Publication History and Reception: “Everyday Use” was published in Walker’s first short story collection, In Love and Trouble: Stories of Black Women, in 1973. Like much of Walker’s work, “Everyday Use” approaches universal themes from the particular circumstances of black American women. “Everyday Use” is anthologized often, and critics consider it one of Walker’s best short stories.

  • Alice Walker, Contemporary Writer and Activist: Born in Georgia in 1944, Alice Walker is an internationally celebrated writer, poet, and activist. Walker is the daughter of sharecroppers and the youngest of eight children. She attended Spelman College and Sarah Lawrence College on scholarships and graduated in 1965. Her novel The Color Purple was published in 1982 and was awarded both the National Book Award and the Pulitzer Prize for Fiction the following year. Walker’s written work includes novels, poetry, and essays. Her work commonly addresses themes of social justice, female empowerment, and racial equality. Walker identifies herself and her work with “womanism,” a movement that values the intersectionality between feminism and civil rights.

The Civil Rights Movement and Afrocentrism: The Civil Rights Movement that occurred over the course of the 1950s and ‘60s caused many legal and cultural shifts in American racial dynamics. Though black Americans were granted equal protection under federal laws in the aftermath of the Civil War, and the Fifteenth Amendment granted black men the right to vote, many continued to face tremendous prejudice and segregation. For at least a century after the end of the Civil War, Jim Crow laws jeopardized the safety, education, employment, and shelter of black Americans across the South.

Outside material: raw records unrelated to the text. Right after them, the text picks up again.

-- ==== Sys2Proof/Decode.lean ====
section
/-! DEFINITION. Decoding and encoding: command codes (30_encoding.md R70), and the function-code byte of a frame (R73 to R79,
R81), which keys the other rows of the opcode table. -/

namespace Sys2Proof

/-- The spaces of the opcode table: a code written to `CMD`, the function-code byte of a request frame, the
function-code byte of a response frame. -/
inductive Space where
  | cmd | req | rsp
deriving DecidableEq, Repr

/-- Why bytes are no instruction. -/
inductive DecodeError where
  /-- There is no byte to decode. -/
  | noByte
  /-- The byte is none of the six command codes (30_encoding.md R82). -/
  | undefinedCode (code : Byte)
deriving DecidableEq, Repr

/-- The command that a code written to `CMD` selects, none for the 250 undefined codes (30_encoding.md R70). -/
def decodeCmd (c : Byte) : Option Instr :=
  if c = 0x03 then some .enc03
  else if c = 0x06 then some .enc06
  else if c = 0x10 then some .enc10
  else if c = 0x40 then some .dec
  else if c = 0x41 then some .ftd
  else if c = 0x42 then some .crc
  else none

/-- The request format that a function-code byte keys (30_encoding.md R73 to R75). -/
def decodeReq (fc : Byte) : Option Instr :=
  if fc = Config.FC_READ then some .req03
  else if fc = Config.FC_WSR then some .req06
  else if fc = Config.FC_WMR then some .req10
  else none

/-- The response format that a function-code byte selects; bit 7 is tested first (30_encoding.md R81). -/
def decodeRsp (fc : Byte) : Option Instr :=
  if fc.getLsbD 7 then some (.rspexc (fc.extractLsb' 0 7))
  else if fc = Config.FC_READ then some .rsp03
  else if fc = Config.FC_WSR then some .rsp06
  else if fc = Config.FC_WMR then some .rsp10
  else none

/-- The row that a byte matches in one space of the opcode table. -/
def decodeIn : Space → Byte → Option Instr
  | .cmd, c => decodeCmd c
  | .req, fc => decodeReq fc
  | .rsp, fc => decodeRsp fc

/-- Decode the command at the front of a byte sequence: a command is one byte (30_encoding.md R71). -/
def decode : List Byte → Except DecodeError (Instr × List Byte)
  | [] => .error .noByte
  | c :: rest =>
    match decodeCmd c with
    | some i => .ok (i, rest)
    | none => .error (.undefinedCode c)

/-- The space of the opcode table that a row stands in. -/
def Instr.space : Instr → Space
  | .enc03 => .cmd
  | .enc06 => .cmd
  | .enc10 => .cmd
  | .dec => .cmd
  | .ftd => .cmd
  | .crc => .cmd
  | .req03 => .req
  | .req06 => .req
  | .req10 => .req
  | .rsp03 => .rsp
  | .rsp06 => .rsp
  | .rsp10 => .rsp
  | .rspexc _ => .rsp

/-- The byte of a row, from the tables of 30_encoding.md R70 and R73 to R79: the code of a command, the function-code
byte of a frame format. -/
def encode : Instr → Byte
  | .enc03 => 0b00000011
  | .enc06 => 0b00000110
  | .enc10 => 0b00010000
  | .dec => 0b01000000
  | .ftd => 0b01000001
  | .crc => 0b01000010
  | .req03 => 0b00000011
  | .req06 => 0b00000110
  | .req10 => 0b00010000
  | .rsp03 => 0b00000011
  | .rsp06 => 0b00000110
  | .rsp10 => 0b00010000
  | .rspexc low => (1#1 ++ low : BitVec 8)

/-- The `n` bytes of a word, the least significant first. -/
def tableBytes : (n w : Nat) → List Byte
  | 0, _ => []
  | n + 1, w => BitVec.ofNat 8 w :: tableBytes n (w / 256)

/-- What the command decoder reads from a word of `nbits` bits. The words of the table's REQ and RSP rows are
function-code bytes of frames, not codes written to `CMD`, so they are read here as command codes (log entry 6). -/
def decodeTableWord (nbits w : Nat) : Option Instr :=
  match decode (tableBytes ((nbits + 7) / 8) (w % 2 ^ nbits)) with
  | .ok (i, _) => some i
  | .error _ => none

end Sys2Proof
end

  • The myriad voices of the Civil Rights Movement held different views as to how to best resist oppression and segregation in the United States. Some activists, such as Dr. Martin Luther King Jr., advocated for working cooperatively with the governing systems already in place. Others, such as Malcolm X and the Nation of Islam, advocated for a rejection of white American culture. Still others, such as the Black Panthers, condoned a military approach. As the 1960s progressed, conflict between Civil Rights groups increased regarding whether nonviolence and interracialism were shared goals. Through a combination of boycotts, demonstrations, and legal challenges, the Civil Rights Movement saw public schools desegregated, interracial marriage legalized, and voting rights protected. Key legal developments included the 1954 Supreme Court decision in Brown v. Board of Education, which ruled enforced racial segregation to be unconstitutional, as well as the Civil Rights Act of 1964 and the Voting Rights Act of 1965.
  • The 1960s also marked the advent of Afrocentrism, a cultural movement that celebrates the shared culture and history that exists across people of African heritage. As part of the movement, many black Americans took African names, began celebrating Kwanzaa, stopped straightening their hair, and traded American-style clothing for vibrant, African-inspired prints. “Black is Beautiful” was a prominent slogan of the movement.